__What the task asks__:
The expected output is the first line of the data below and every line after it, up to and including the line containing "Push and pop -/", each reproduced exactly.

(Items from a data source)
-- ==== Sys2Proof/Machine/Ports.lean ====
section
/-! DEFINITION. What feeds and drains the queues (05_stream_ports_and_queues.md, R168, R173, R180–R186, R193; R124, R125,
R151): fabric ports, tile port lanes, stream channels, sensor ports, the block reset. -/

namespace Sys2Proof.Machine

/-! Push and pop -/

/-- A FOLD token that the fabric writes into an inbound port is discarded and counted (R151). -/
def State.fabFold (s : State) : State :=
  (s.bump R.PL_ERRCNT F.PL_ERRCNT_FAB_FOLD 1).raiseF R.PL_EVT F.PL_EVT_FAB_FOLD

/-- A word from an inbound port queue or lane into its PE's FIFO: a FOLD token is discarded where R151 says so. -/
def State.portToPe (s : State) (q : Nat) (t : Token) : State :=
  let (i, side, code) := s.inFifo q
  let open_ := !s.rb R.AR_CTRL F.AR_CTRL_FROZEN && (decide (q < 1160) || s.rb (R.AR_TILE_CFG ((q - 1160) / 4)) F.AR_TILE_CFG_TP_EN)
  if open_ ∧ t.fold ∧ ¬ s.foldEnters t.slot i side code then s.qDrop q
  else match (s.qDrop q).intoPe q t with
    | some s1 => s1
    | none => s

/-- The next word of a queue given to its consumer, where that can take it (R125, R166, R177, R179, R180, R182). The host and
the Ethernet ports take theirs within their own commands. -/
def State.popTo (s : State) (q : Nat) : State :=
  match s.qHead q with
  | none => s.qAwait q
  | some t =>
    let give := (s.qDrop q).emit (.word q t.data t.tag t.last t.fold t.err)
    if q < 1024 then
      let b := s.rg (R.SQ_Q_BIND q)
      let l := F.SQ_Q_BIND_CONS_ID.get b
      match F.SQ_Q_BIND_CONS_KIND.get b with
      | 2 => if s.rb (R.AR_TILE_CFG (l / 4)) F.AR_TILE_CFG_TP_EN ∧ s.qTakes (1160 + l) then (s.qDrop q).giveIn (1160 + l) t else s
      | 5 => give
      | _ => s
    else if q < 1088 then s.portToPe q t
    else if q < 1152 then give
    else if q < 1160 then
      if s.rb (R.SQ_SP_CFG (q - 1152)) F.SQ_SP_CFG_SINK then
        match s.boundQ true 4 (q - 1152) with
        | some k => if s.qTakes k then (s.qDrop q).qGive k t false else s
        | none => s
      else give
    else s.portToPe q t

/-- TRUNCATION_MARKER (R173): a consumer that a flush caught mid-item receives the marker. -/
def execTruncationMarker (q : Fin 1160) (s : State) : Host.Outcome State Fault Refusal :=
  .next (if (s.qu q).marker then s.popTo q else s)

/-! Sensor ports -/

/-- The queue number of a sensor port. -/
def spQ (p : Nat) : Nat := 1152 + p

/-- The item in progress of a sensor port ended by a marker in the kept place, counted and noted (R185, R186). -/
def State.spEnd (s : State) (p : Nat) : State :=
  let k := s.spr p
  let s1 := ((s.setSpr p { k with midItem := false }).bump (R.SQ_SP_STAT p) F.SQ_SP_STAT_OVF 1).raiseF R.SQ_EVT F.SQ_EVT_SP_OVF
  if (s.qu (spQ p)).ents.length < 512 ∨ (s.qu (spQ p)).swallow then s1.qGive (spQ p) (Token.marker 0) false else s1

/-- SP ALIGN (R183): the port starts to align; an item in progress ends with a marker (DEDUCED from R185). -/
def execSpAlign (p : Fin 8) (s : State) : Host.Outcome State Fault Refusal :=
  let s1 := if (s.spr p).midItem then s.spEnd p else s
  .next (s1.setSpr p { s1.spr p with st := .aligning, laneLock := 0, words := 0, runs := [0, 0, 0, 0], slide := [0, 0, 0, 0], frames := 0, decim := 0,
                                     midItem := false, discard := false })

/-- SP_ALIGN_TIMEOUT (R183): 65,536 word times without lock. -/
def execSpAlignTimeout (p : Fin 8) (s : State) : Host.Outcome State Fault Refusal :=
  let k := s.spr p
  .next (if k.st = .aligning ∧ 65536 ≤ k.words then (s.setSpr p { k with st := .unlocked }).raiseF R.SQ_EVT F.SQ_EVT_SP_ALIGN_FAIL
         else s)

/-- One data word of a sensor port queued, or its item truncated (R186). -/
def State.spPush (s : State) (p : Nat) (v : Word) (last : Bool) : State :=
  let k := s.spr p
  if k.discard then s.setSpr p { k with discard := !last }
  else if (s.qu (spQ p)).ents.length < 511 ∨ (s.qu (spQ p)).swallow then
    (s.setSpr p { k with midItem := !last }).qGive (spQ p) (Token.word v last) false
  else
    let s1 := s.spEnd p
    s1.setSpr p { s1.spr p with discard := !last }

/-- Bits in a word time of a lane: 16, in RAW mode 8 (R182). -/
def State.spBits (s : State) (p : Nat) : Nat := if F.SQ_SP_CFG_MODE.get (s.rg (R.SQ_SP_CFG p)) = 2 then 8 else 16

/-- The word of lane k at its boundary: the bits of the word time before and of this one, `slide` bits back (R183); a lane that is off reads
0 (R182). -/
def State.spLane (s : State) (p : Nat) (lanes : BitVec 64) (k : Nat) : Nat :=
  let n := s.spBits p
  let x := (s.spr p).prev.getD k 0 % 2 ^ n * 2 ^ n + bitsOf lanes.toNat (16 * k) 16 % 2 ^ n
  if (s.rf (R.SQ_SP_CFG p) F.SQ_SP_CFG_LANES_EN).testBit k then bitsOf x ((s.spr p).slide.getD k 0) n else 0

/-- A word time while aligning (R183): a lane that shows the pattern at one boundary four times in a row has found it; one that does not show
it, and has not found it, slides its boundary by a bit. -/
def State.spSearch (s : State) (p : Nat) (lanes : BitVec 64) : State :=
  let k := s.spr p
  let n := s.spBits p
  let en := s.rf (R.SQ_SP_CFG p) F.SQ_SP_CFG_LANES_EN
  let pat := s.rf (R.SQ_SP_SYNC p) F.SQ_SP_SYNC_SYNC % 2 ^ n
  let hit := fun (i : Nat) => en.testBit i && s.spLane p lanes i == pat
  let runs := (List.range 4).map (fun i => if hit i then k.runs.getD i 0 + 1 else 0)
  let found := (List.range 4).foldl (fun m i => if 4 ≤ runs.getD i 0 then setBit m i else m) k.laneLock
  let slide := (List.range 4).map (fun i =>
    if hit i ∨ found.testBit i ∨ ¬ en.testBit i then k.slide.getD i 0 else (k.slide.getD i 0 + 1) % n)
  let k1 := { k with runs := runs, laneLock := found, slide := slide, words := k.words + 1 }
  s.setSpr p (if en &&& found = en then { k1 with st := .locked, frames := 0, decim := 0 } else k1)

/-- The frame count after one more set or word, and whether that was the last of its item (R182). -/
def State.spFrame (s : State) (p : Nat) : Nat × Bool :=
  let n := s.rf (R.SQ_SP_CFG p) F.SQ_SP_CFG_FRAME_LEN
  let len := if n = 0 then 65536 else n
  let f := (s.spr p).frames + 1
  if len ≤ f then (0, true) else (f, false)

/-- What a sensor port does with the bits of a word time (R182–R184, R186). -/
def State.spTake (s : State) (n : Nat) (lanes : BitVec 64) (tap : Nat) : State :=
  let k := s.spr n
  let cfg := s.rg (R.SQ_SP_CFG n)
  let l := fun i => s.spLane n lanes i
  match k.st with
  | .aligning => s.spSearch n lanes
  | .locked =>
    let (f, last) := s.spFrame n
    let s1 := s.setSpr n { k with frames := f }
    if F.SQ_SP_CFG_MODE.get cfg = 1 then
      let k1 := s1.spr n
      let s2 := if k.decim = 0 then
          s1.setSpr n { k1 with decim := F.SQ_SP_CFG_DECIM.get cfg, yokeSeq := k.yokeSeq + 1
                                yokeSet := (List.range 4).map (fun i => BitVec.ofNat 16 (l i))
                                yokeTs := 128 * (s.now : Int) + tap - sext 16 (s.rf (R.SQ_SP_SYNC n) F.SQ_SP_SYNC_TADJ) }
        else s1.setSpr n { k1 with decim := k.decim - 1 }
      (s2.spPush n (w32 (l 0 + 0x10000 * l 1)) false).spPush n (w32 (l 2 + 0x10000 * l 3)) last
    else if F.SQ_SP_CFG_MODE.get cfg = 2 then
      s1.spPush n (w32 (l 0 % 256 + 256 * (l 1 % 256) + 0x10000 * (l 2 % 256) + 0x1000000 * (l 3 % 256))) last
    else s
  | _ => s

/-- SP_WORD (R182–R184, R186): one word time. `lanes` holds the 16 bits that each lane captured in it (RAW: 8), the first in the highest
place; the first bit of the words cut from them was captured at tap `tap` of the present YCLK. -/
def execSpWord (p : Fin 8) (lanes : BitVec 64) (tap : BitVec 7) (s : State) : Host.Outcome State Fault Refusal :=
  let s1 := s.spTake p lanes tap.toNat
  .next (s1.setSpr p { s1.spr p with prev := (List.range 4).map (fun i => bitsOf lanes.toNat (16 * i) 16) })

/-- SP_CLOCK_LOSS (R185): a LOCKED port without a clock edge for 1 µs is DOWN. -/
def execSpClockLoss (p : Fin 8) (s : State) : Host.Outcome State Fault Refusal :=
  .next (if (s.spr p).st = .locked then
      let s1 := if (s.spr p).midItem then s.spEnd p else s
      (s1.setSpr p { s1.spr p with st := .down, discard := false }).raiseF R.SQ_EVT F.SQ_EVT_SP_DOWN
    else s)

/-- SQ_SP_STAT: state and lane locks beside OVF. -/
def State.spStat (s : State) (p : Nat) : Word :=
  w32 ((s.spr p).st.code + 4 * (s.spr p).laneLock + (s.rg (R.SQ_SP_STAT p)).toNat / 0x10000 * 0x10000)

/-- Each sensor port discards words up to its next frame boundary after its queue was emptied (R193). -/
def State.spResync (s : State) : State :=
  s.each (List.range 8) (fun p t =>
    let k := t.spr p
    t.setSpr p { k with midItem := false, discard := decide (k.frames ≠ 0) })

/-- SQ_BLK_RST (R193): every queue but the Array's port queues and lanes empties; every SQ field marked Block. -/
def State.sqBlkRst (s : State) : State :=
  (((s.emptyQs 0 1024).emptyQs 1152 1160).spResync).clearRegs .block 0x300000 0x340000

/-- SQ_BLK_RST. -/
def execSqBlkRst (s : State) : Host.Outcome State Fault Refusal :=
  .next (s.blkRst 7 s.sqBlkRst)

end Sys2Proof.Machine
end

__Exercise answer__:
-- ==== Sys2Proof/Machine/Ports.lean ====
section
/-! DEFINITION. What feeds and drains the queues (05_stream_ports_and_queues.md, R168, R173, R180–R186, R193; R124, R125,
R151): fabric ports, tile port lanes, stream channels, sensor ports, the block reset. -/

namespace Sys2Proof.Machine

/-! Push and pop -/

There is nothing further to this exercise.